El caso de Hastings House, la antigua residencia del gobernador de la provincia al sur de Calcuta, era una de las predilectas de Siraj y probablemente la más emblemática historia de fantasmas de cuantas poblaban los anales de Calcuta, una historia densa y truculenta como pocas en este aspecto. Según la tradición local, durante las noches de luna llena el espectro de Warren Hastings, el primer gobernador de Bengala cabalgaba en un carruaje fantasmal hasta el porche de su vieja mansión en Alipore, donde buscaba frenéticamente unos documentos desaparecidos en el transcurso de los tumultuosos días de su mandato en la ciudad.

—La gente de la ciudad ha estado viéndolo durante décadas —protestó Siraj—. Es tan cierto como que el monzón inunda las calles.

Los miembros de la Chowbar Society se enzarzaron en una acalorada discusión en torno a la visión de Ben en la que sólo se abstuvo de participar el propio interesado. Minutos después, cuando todo diálogo razonable parecía descartado, los rostros participantes en la disputa se volvieron a observar la silueta vestida de blanco que los contemplaba callada desde el umbral de la sala sin techo que ocupaban. Uno a uno se fueron entregando al silencio.

—No quisiera interrumpir nada —dijo Sheere tímidamente.

—Bienvenida sea la interrupción —afirmó Ben—. Sólo discutíamos. Para variar.

—He escuchado el final —admitió Sheere—. ¿Viste algo anoche, Ben?

—Ya no lo sé —admitió el muchacho—. ¿Y tú? ¿Has conseguido huir del control de tu abuela? Me parece que anoche te pusimos en un aprieto.

Sheere sonrió y negó.

—Mi abuela es una buena mujer, pero en ocasiones se deja llevar por sus obsesiones y cree que los peligros me rondan en cada esquina —explicó Sheere—. No sabe que he venido. Por eso estaré poco tiempo.

—¿Por que? Hoy habíamos pensado en ir a los muelles, podrías venir con nosotros —dijo Ben ante la sorpresa del resto, que escuchaba por primera vez tales planes.

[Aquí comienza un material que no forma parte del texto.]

theorem Engine.Stalled.pend_ne_nil {depth : Nat} {e : Engine} (h : e.Stalled depth) : e.pend ≠ [] := by
  intro hp
  have hf := h.fifo_le
  have ho := h.overflows
  simp only [hp, List.length_nil] at ho
  omega

/-- Turns of the engine alone never end a stall. -/
theorem Engine.Stalled.engineRun_stalled {depth : Nat} {e : Engine} (h : e.Stalled depth) (k : Nat) :
    (engineRun depth k e).Stalled depth := by
  rw [h.engineRun_eq]
  exact Engine.splitAt_stalled h (Nat.min_le_right ..)

/-! ### Runs whose host has no further access -/

/-- The host state with another engine. -/
def HostState.withEngine (c : HostState) (e : Engine) : HostState := { c with machine := c.machine.withEngine e }

@[simp] theorem HostState.withEngine_engine (c : HostState) (e : Engine) : (c.withEngine e).machine.engine = e := rfl

/-- A turn of the engine in a run is one of its steps, `PUSH` or `DONE` (R200, R201). -/
theorem engineTurn_some {depth : Nat} {c d : HostState} (h : engineTurn depth c = some d) :
    d = c.withEngine (engineStep depth c.machine.engine) := by
  rw [engineTurn_eq] at h
  split at h
  · exact (Option.some.inj h).symm
  · cases h

/-- Where the engine has no turn in a run, neither step is enabled and its step passes. -/
theorem engineStep_of_engineTurn_none {depth : Nat} {c : HostState} (h : engineTurn depth c = none) :
    engineStep depth c.machine.engine = c.machine.engine := by
  rw [engineTurn_eq] at h
  split at h
  · cases h
  next hn =>
    rw [Bool.or_eq_true, not_or, Bool.not_eq_true, Bool.not_eq_true] at hn
    simp [engineStep, hn]

theorem hostTurn_of_noFurtherAccess {depth : Nat} {c : HostState} (h : c.NoFurtherAccess) :
    hostTurn depth c = none := by
  rcases h with hp | hf
  · cases hf : c.failed <;> simp [hostTurn, hf, hp]
  · simp [hostTurn, hf]

/-- A run whose host has no further access is the engine running alone. -/
theorem IsRun.engineRun_eq {depth : Nat} {run : Nat → HostState} {k : Nat} (hr : IsRun depth run)
    (hn : (run k).NoFurtherAccess) (m : Nat) :
    run (k + m) = (run k).withEngine (engineRun depth m (run k).machine.engine) := by
  induction m with
  | zero => rfl
  | succ m ih =>
    have hstep : run (k + m + 1) = (run (k + m)).withEngine (engineStep depth (run (k + m)).machine.engine) := by
      have hno : (run (k + m)).NoFurtherAccess := by rw [ih]; exact hn
      rcases hr (k + m) with h | h | ⟨_, h, heq⟩
      · rw [hostTurn_of_noFurtherAccess hno] at h; cases h
      · exact engineTurn_some h
      · rw [heq, engineStep_of_engineTurn_none h]; rfl
    rw [← Nat.add_assoc, hstep, ih, HostState.withEngine_engine, ← engineRun_succ]
    rfl

/-- Settles O43: the engine drains what fits, and a run without further access is the engine running alone. -/
theorem engineDrainsWhatFits : Obligations.EngineDrainsWhatFits := by
  refine ⟨fun depth e hb hfit => engineRun_drains (fun _ => hb) hfit (Nat.le_refl _), ?_⟩
  intro depth run k hr hno e hb hfit n hn
  have hrun : run n = (run k).withEngine e.drained := by
    rw [show n = k + (n - k) by omega, hr.engineRun_eq hno, engineRun_drains hb hfit (by omega)]
  exact ⟨by rw [hrun]; exact ⟨hno, rfl⟩, hrun⟩

/-! ### Runs that never end -/

/-- The engine's turns never set `BUSY` (R202). -/
theorem engineStep_busy_false (depth : Nat) {e : Engine} (h : e.busy = false) : (engineStep depth e).busy = false := by
  rcases engineStep_cases depth e with ⟨_, _, _, _, hq⟩ | ⟨_, _, hq⟩ | ⟨hq, _⟩ <;> rw [hq]
  · exact h
  · exact h

theorem engineRun_busy_false (depth k : Nat) {e : Engine} (h : e.busy = false) :
    (engineRun depth k e).busy = false := by
  induction k with
  | zero => exact h
  | succ k ih => rw [engineRun_succ]; exact engineStep_busy_false depth ih

/-- A run that has ended has ended for ever (R258). -/
theorem IsRun.ended_mono {depth : Nat} {run : Nat → HostState} (hr : IsRun depth run) {n m : Nat} (hnm : n ≤ m)
    (h : (run n).Ended) : (run m).Ended := by
  obtain ⟨hno, hq⟩ := h
  rw [show m = n + (m - n) by omega, hr.engineRun_eq hno]
  exact ⟨hno, engineRun_busy_false depth _ hq⟩

/-- A run that has not ended at all points from `k` on never ends. -/
theorem IsRun.never_ends {depth : Nat} {run : Nat → HostState} {k : Nat} (hr : IsRun depth run)
    (h : ∀ n, k ≤ n → ¬ (run n).Ended) (n : Nat) : ¬ (run n).Ended :=
  fun hend => h _ (Nat.le_max_left k n) (hr.ended_mono (Nat.le_max_right k n) hend)

/-- What every turn of either agent keeps, the whole run keeps. -/
theorem IsRun.invariant {depth : Nat} {run : Nat → HostState} {k : Nat} (hr : IsRun depth run) {P : HostState → Prop}
    (host : ∀ {c d}, P c → hostTurn depth c = some d → P d)
    (engine : ∀ {c d}, P c → engineTurn depth c = some d → P d) (h : P (run k)) (n : Nat) (hn : k ≤ n) :
    P (run n) := by
  induction n, hn using Nat.le_induction with
  | base => exact h
  | succ n _ ih =>
    rcases hr n with hx | hx | ⟨_, _, hx⟩
    · exact host ih hx
    · exact engine ih hx
    · rwa [hx]

/-- A host that still has operations to perform and has not failed has further access. -/
theorem not_ended_of_program {c : HostState} {o : HostOp} {rest : List HostOp} (hf : c.failed = false)
    (hp : c.program = o :: rest) : ¬ c.Ended := by
  rintro ⟨hno | hno, _⟩
  · simp [hp] at hno
  · simp [hf] at hno

/-- A host that stays at an operation and does not fail hangs there: its run never ends (R258, R284). -/
theorem IsRun.hangs {depth : Nat} {run : Nat → HostState} {k : Nat} {o : HostOp} {rest : List HostOp}
    (hr : IsRun depth run) (hf : ∀ n, k ≤ n → (run n).failed = false)
    (hp : ∀ n, k ≤ n → (run n).program = o :: rest) :
    (∀ n, k ≤ n → (run n).program = o :: rest) ∧ ∀ n, ¬ (run n).Ended :=
  ⟨hp, hr.never_ends fun n hn => not_ended_of_program (hf n hn) (hp n hn)⟩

—No puedo ir con vosotros, Ben. He venido a despedirme.

—¿Qué? —exclamaron varias voces al unísono.

—Partimos mañana hacia Bombay —dijo Sheere—. Mi abuela dice que la ciudad no es lugar seguro y que debemos irnos. Me prohibió que os viera otra vez, pero no quería irme sin despedirme. En diez años sois los únicos amigos que he tenido, aunque sólo sea por una noche.

Ben la miró atónito.

—¿Iros a Bombay? —explotó—. ¿A qué? ¿Tu abuela quiere ser estrella de cine? ¡Es absurdo!

—Me temo que no lo es —confirmó Sheere con tristeza—. Me quedan sólo unas horas en Calcuta. Espero que no os importe que las comparta con vosotros.

—Nos encantaría que te quedases, Sheere —dijo Ian, hablando por todos.

—¡Un momento! —bramó Ben—. ¿Qué es todo este asunto de los adioses? ¿Unas horas en Calcuta? Imposible, señorita. Puedes pasarte cien años en esta ciudad y no haber entendido ni la mitad de lo que pasa. No puedes irte así. Y menos ahora que eres miembro de pleno derecho de la Chowbar Society.

—Tendrás que hablar con mi abuela —afirmó Sheere con resignación.

—Eso es lo que pienso hacer.

—Gran idea —comentó Roshan—. Anoche le caíste de maravilla.

—Poca fe veo en vosotros —se quejó Ben—. ¿Qué hay de los juramentos de la sociedad? Hay que ayudar a Sheere a encontrar la casa de su padre. Nadie saldrá de esta ciudad sin que hayamos encontrado esa casa y desentrañado sus misterios. Punto final.

—Yo me apunto —dijo Siraj—. ¿Pero cómo piensas conseguirlo? ¿Amenazarás a la abuela de Sheere?

—A veces, las palabras pueden más que las espadas —afirmó Ben—. Por cierto, ¿quién dijo eso?

—¿Voltaire? —insinuó Isobel.

Ben ignoró la ironía.

—¿Qué poderosas palabras serán ésas? —preguntó Ian.

—Las mías no, claro está —explicó Ben—. Las de Mr. Carter. Dejaremos que sea él quien hable con tu abuela.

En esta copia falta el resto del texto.